-- ==== Sys2Proof/Machine/Requests.lean ====
section
/-! DEFINITION. The dispatch routine (42_dispatch.md), one operation per row of the opcode table. -/

namespace Sys2Proof.Machine

/-- What a finished write leaves for the host: lines 2 to 4 of R191 and R192. -/
def storeResult (c : Nat) : Op Unit := do
  line 2
  setResult c
  line 3
  setCollected false
  line 4
  setReq .result

/-- Dispatch in the request state `r`; the rule of another state's row does nothing (R190, R194). -/
def whenReq (r : ReqState) (m : Op Unit) : Op Unit := fun s => if s.req = r then m s else .ok () s

/-- Dispatch of `WRITE` (R191). -/
def dispatchWriteOp : Op Unit := whenReq .write do
  call .dispatchWrite do
    storeResult (← writeOp 0 (← get).len.toNat false false)

/-- Dispatch of `ASYNC` (R192). -/
def dispatchAsyncOp : Op Unit := whenReq .async do
  call .dispatchAsync do
    let a ← memReadByte 0
    let t ← memReadByte 1
    storeResult (← writeOp 2 (← get).len.toNat (byteIsTrue a) (byteIsTrue t))

/-- Dispatch of `READ` (R193). -/
def dispatchReadOp : Op Unit := whenReq .read do
  call .dispatchRead do
    let c ← readOp (← get).len.toNat
    line 2
    setLen (BitVec.ofNat 8 c)
    line 3
    drawResult
    line 4
    setReq .readDone

/-- Dispatch in `IDLE`, `RESULT`, `READ_DONE`: no action (R194). -/
def dispatchNoneOp : Op Unit := pure ()

/-- The row of the opcode table that dispatch runs in a request state. -/
def dispatchInstr : ReqState → Instr
  | .idle => .dispatchNone
  | .async => .dispatchAsync
  | .write => .dispatchWrite
  | .read => .dispatchRead
  | .readDone => .dispatchNone
  | .result => .dispatchNone

def execDispatchWrite (s : State) : Host.Outcome State Fault Refusal := answer dispatchWriteOp s
def execDispatchAsync (s : State) : Host.Outcome State Fault Refusal := answer dispatchAsyncOp s
def execDispatchRead (s : State) : Host.Outcome State Fault Refusal := answer dispatchReadOp s
def execDispatchNone (s : State) : Host.Outcome State Fault Refusal := answer dispatchNoneOp s

end Sys2Proof.Machine
end

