-- ==== Sys2Proof/Machine/MainLoop.lean ====
section
/-! DEFINITION. The main loop of R197. A pass is two steps: lines 1 to 4 take a frame and execute its command (or wait one poll
interval), line 5 dispatches. -/

namespace Sys2Proof.Machine

/-- The control location of a line of the main loop. -/
def mainAt (k : Nat) : Loc := ⟨.main, k⟩

/-- The main loop goes on at line `k` where the operation it called at line `j` has returned. An engine that has faulted, has
been reset, or is still inside the operation is left as it is. -/
def resume (j k : Nat) (t : State) : State :=
  if t.fault = none ∧ t.pc = mainAt j then { t with pc := mainAt k } else t

/-- `resume` on an outcome. -/
def resumeOutcome (j k : Nat) : Host.Outcome State Fault Refusal → Host.Outcome State Fault Refusal
  | .next t => .next (resume j k t)
  | .fault f => .fault f
  | .refused r => .refused r

/-- An idle pass: `Delay(T_POLL)`, then line 1 again (R197 line 2). -/
def idlePass (s : State) : State := resume 2 1 (finalState (delay s.cfg.tPoll) { s with pc := mainAt 2 })

/-- Lines 2 to 4 of R197 on the frames that have arrived. A reserved opcode raises `InvalidCommand` and its bytes stay in `HIN`
(R92, notes/assumptions/14.md). -/
def takeFrame (s : State) : Host.Outcome State Fault Refusal :=
  match decode s.hin with
  | .incomplete => .next (idlePass s)
  | .reserved _ => .next { s with fault := some .invalidCommand, pc := mainAt 3 }
  | .frame i rest => resumeOutcome 4 5 (exec i { s with hin := rest, pc := mainAt 4 })

/-- Lines 1 to 4 of R197. -/
def commandPass (s : State) : Host.Outcome State Fault Refusal := takeFrame (kicked (deliver s))

/-- Lines 5 and 6 of R197. -/
def dispatchPass (s : State) : Host.Outcome State Fault Refusal := resumeOutcome 5 1 (exec (dispatchInstr s.req) s)

/-- The engine's next run from a line of the main loop. Line 4 is never a resting place: a command is inside it. -/
def mainLine (k : Nat) (s : State) : Host.Outcome State Fault Refusal :=
  match k with
  | 1 => commandPass s
  | 2 => takeFrame (deliver s)
  | 3 => takeFrame (deliver s)
  | 5 => dispatchPass s
  | 6 => .next { s with pc := mainAt 1 }
  | _ => .fault .hang

/-- The engine's next run: from the main loop, or none where its control location is inside an operation (R284). -/
def engineStep (s : State) : Host.Outcome State Fault Refusal :=
  if s.pc.op = .main then mainLine s.pc.line s else .fault .hang

/-- A faulted engine takes no step (R253); then the watchdog (R255, R258); then the engine. -/
def stepOnce (s : State) : Host.Outcome State Fault Refusal :=
  match s.fault with
  | some k => .fault (.stopped k)
  | none => if wdtExpired s then .next (watchdogReset s) else engineStep s

/-- The state with a frame at the head of `HIN` and the engine about to take it (notes/assumptions/15.md). -/
def withFrame (s : State) (bytes : List Byte) : State :=
  { s with hin := bytes ++ s.hin, pc := mainAt 1, stack := [], fault := none, wdtLast := s.now }

end Sys2Proof.Machine
end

-----

**TASK DESCRIPTION**. Take every line from the records above that has the word "next" and copy it.

**EXPECTED OUTPUT**.
  | .next t => .next (resume j k t)
  | .incomplete => .next (idlePass s)
  | .reserved _ => .next { s with fault := some .invalidCommand, pc := mainAt 3 }
/-- The engine's next run from a line of the main loop. Line 4 is never a resting place: a command is inside it. -/
  | 6 => .next { s with pc := mainAt 1 }
/-- The engine's next run: from the main loop, or none where its control location is inside an operation (R284). -/
  | none => if wdtExpired s then .next (watchdogReset s) else engineStep s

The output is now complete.